■ Record set:
/-! ## setDom -/

@[simp] theorem State.setDom_pending (s : State) (g : Nat) (x : Dom) : (s.setDom g x).pending = s.pending := rfl
@[simp] theorem State.setDom_mod (s : State) (g : Nat) (x : Dom) : (s.setDom g x).mod = s.mod := rfl
@[simp] theorem State.setDom_dict (s : State) (g : Nat) (x : Dom) : (s.setDom g x).dict = s.dict := rfl
@[simp] theorem State.setDom_flash (s : State) (g : Nat) (x : Dom) : (s.setDom g x).flash = s.flash := rfl
@[simp] theorem State.setDom_trust (s : State) (g : Nat) (x : Dom) : (s.setDom g x).trust = s.trust := rfl
@[simp] theorem State.setDom_groves (s : State) (g : Nat) (x : Dom) : (s.setDom g x).groves = s.groves := rfl
@[simp] theorem State.setDom_deadGroves (s : State) (g : Nat) (x : Dom) : (s.setDom g x).deadGroves = s.deadGroves := rfl
@[simp] theorem State.setDom_bays (s : State) (g : Nat) (x : Dom) : (s.setDom g x).bays = s.bays := rfl
@[simp] theorem State.setDom_cores (s : State) (g : Nat) (x : Dom) : (s.setDom g x).cores = s.cores := rfl
@[simp] theorem State.setDom_ctxs (s : State) (g : Nat) (x : Dom) : (s.setDom g x).ctxs = s.ctxs := rfl
@[simp] theorem State.setDom_queues (s : State) (g : Nat) (x : Dom) : (s.setDom g x).queues = s.queues := rfl
@[simp] theorem State.setDom_kerns (s : State) (g : Nat) (x : Dom) : (s.setDom g x).kerns = s.kerns := rfl
@[simp] theorem State.setDom_nextKern (s : State) (g : Nat) (x : Dom) : (s.setDom g x).nextKern = s.nextKern := rfl
@[simp] theorem State.setDom_graphs (s : State) (g : Nat) (x : Dom) : (s.setDom g x).graphs = s.graphs := rfl
@[simp] theorem State.setDom_rets (s : State) (g : Nat) (x : Dom) : (s.setDom g x).rets = s.rets := rfl
@[simp] theorem State.setDom_launches (s : State) (g : Nat) (x : Dom) : (s.setDom g x).launches = s.launches := rfl
@[simp] theorem State.setDom_chutes (s : State) (g : Nat) (x : Dom) : (s.setDom g x).chutes = s.chutes := rfl
@[simp] theorem State.setDom_fns (s : State) (g : Nat) (x : Dom) : (s.setDom g x).fns = s.fns := rfl
@[simp] theorem State.setDom_classC (s : State) (g : Nat) (x : Dom) : (s.setDom g x).classC = s.classC := rfl
@[simp] theorem State.setDom_rr (s : State) (g : Nat) (x : Dom) : (s.setDom g x).rr = s.rr := rfl
@[simp] theorem State.setDom_resid (s : State) (g : Nat) (x : Dom) : (s.setDom g x).resid = s.resid := rfl
@[simp] theorem State.setDom_ports (s : State) (g : Nat) (x : Dom) : (s.setDom g x).ports = s.ports := rfl
@[simp] theorem State.setDom_mbox (s : State) (g : Nat) (x : Dom) : (s.setDom g x).mbox = s.mbox := rfl
@[simp] theorem State.setDom_mem (s : State) (g : Nat) (x : Dom) : (s.setDom g x).mem = s.mem := rfl
@[simp] theorem State.setDom_tenons (s : State) (g : Nat) (x : Dom) : (s.setDom g x).tenons = s.tenons := rfl
@[simp] theorem State.setDom_cuts (s : State) (g : Nat) (x : Dom) : (s.setDom g x).cuts = s.cuts := rfl
@[simp] theorem State.setDom_dies (s : State) (g : Nat) (x : Dom) : (s.setDom g x).dies = s.dies := rfl
@[simp] theorem State.setDom_sess (s : State) (g : Nat) (x : Dom) : (s.setDom g x).sess = s.sess := rfl
@[simp] theorem State.setDom_test (s : State) (g : Nat) (x : Dom) : (s.setDom g x).test = s.test := rfl
@[simp] theorem State.setDom_power (s : State) (g : Nat) (x : Dom) : (s.setDom g x).power = s.power := rfl
@[simp] theorem State.setDom_flog (s : State) (g : Nat) (x : Dom) : (s.setDom g x).flog = s.flog := rfl
@[simp] theorem State.setDom_fell (s : State) (g : Nat) (x : Dom) : (s.setDom g x).fell = s.fell := rfl
@[simp] theorem State.setDom_obs (s : State) (g : Nat) (x : Dom) : (s.setDom g x).obs = s.obs := rfl
@[simp] theorem State.setDom_dbg (s : State) (g : Nat) (x : Dom) : (s.setDom g x).dbg = s.dbg := rfl
@[simp] theorem State.setDom_free (s : State) (g : Nat) (x : Dom) : (s.setDom g x).free = s.free := rfl
@[simp] theorem State.setDom_out (s : State) (g : Nat) (x : Dom) : (s.setDom g x).out = s.out := rfl
@[simp] theorem State.setDom_doms (s : State) (g : Nat) (x : Dom) : (s.setDom g x).doms = fset s.doms g x := rfl
@[simp] theorem State.setDom_core (s : State) (g : Nat) (x : Dom) (j : Nat) : (s.setDom g x).core j = s.core j := rfl
theorem State.setDom_dom (s : State) (g : Nat) (x : Dom) (j : Nat) : (s.setDom g x).dom j = if j = g then x else s.dom j := by
  simp only [State.setDom, State.dom, fgetD_fset]
@[simp] theorem State.setDom_dom_self (s : State) (g : Nat) (x : Dom) : (s.setDom g x).dom g = x := by
  rw [State.setDom_dom, if_pos rfl]
@[simp] theorem State.setDom_bay (s : State) (g : Nat) (x : Dom) (j : Nat) : (s.setDom g x).bay j = s.bay j := rfl
@[simp] theorem State.setDom_fn (s : State) (g : Nat) (x : Dom) (j : Nat) : (s.setDom g x).fn j = s.fn j := rfl
@[simp] theorem State.setDom_port (s : State) (g : Nat) (x : Dom) (j : Nat) : (s.setDom g x).port j = s.port j := rfl
@[simp] theorem State.setDom_chute (s : State) (g : Nat) (x : Dom) (j : Nat) : (s.setDom g x).chute j = s.chute j := rfl
@[simp] theorem State.setDom_tenon (s : State) (g : Nat) (x : Dom) (j : Nat) : (s.setDom g x).tenon j = s.tenon j := rfl
@[simp] theorem State.setDom_die (s : State) (g : Nat) (x : Dom) (j : Nat) : (s.setDom g x).die j = s.die j := rfl
@[simp] theorem State.setDom_session (s : State) (g : Nat) (x : Dom) (j : Nat) : (s.setDom g x).session j = s.session j := rfl
@[simp] theorem State.setDom_now (s : State) (g : Nat) (x : Dom) : (s.setDom g x).now = s.now := rfl
@[simp] theorem State.setDom_felled (s : State) (g : Nat) (x : Dom) : (s.setDom g x).felled = s.felled := rfl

■ About this task:
Using the records above, write out exactly the lines between the one holding "x).dom g = x := by" and the one holding "s.bay j := rfl", inclusive; leave everything else out.

■ Reply to the task:
@[simp] theorem State.setDom_dom_self (s : State) (g : Nat) (x : Dom) : (s.setDom g x).dom g = x := by
  rw [State.setDom_dom, if_pos rfl]
@[simp] theorem State.setDom_bay (s : State) (g : Nat) (x : Dom) (j : Nat) : (s.setDom g x).bay j = s.bay j := rfl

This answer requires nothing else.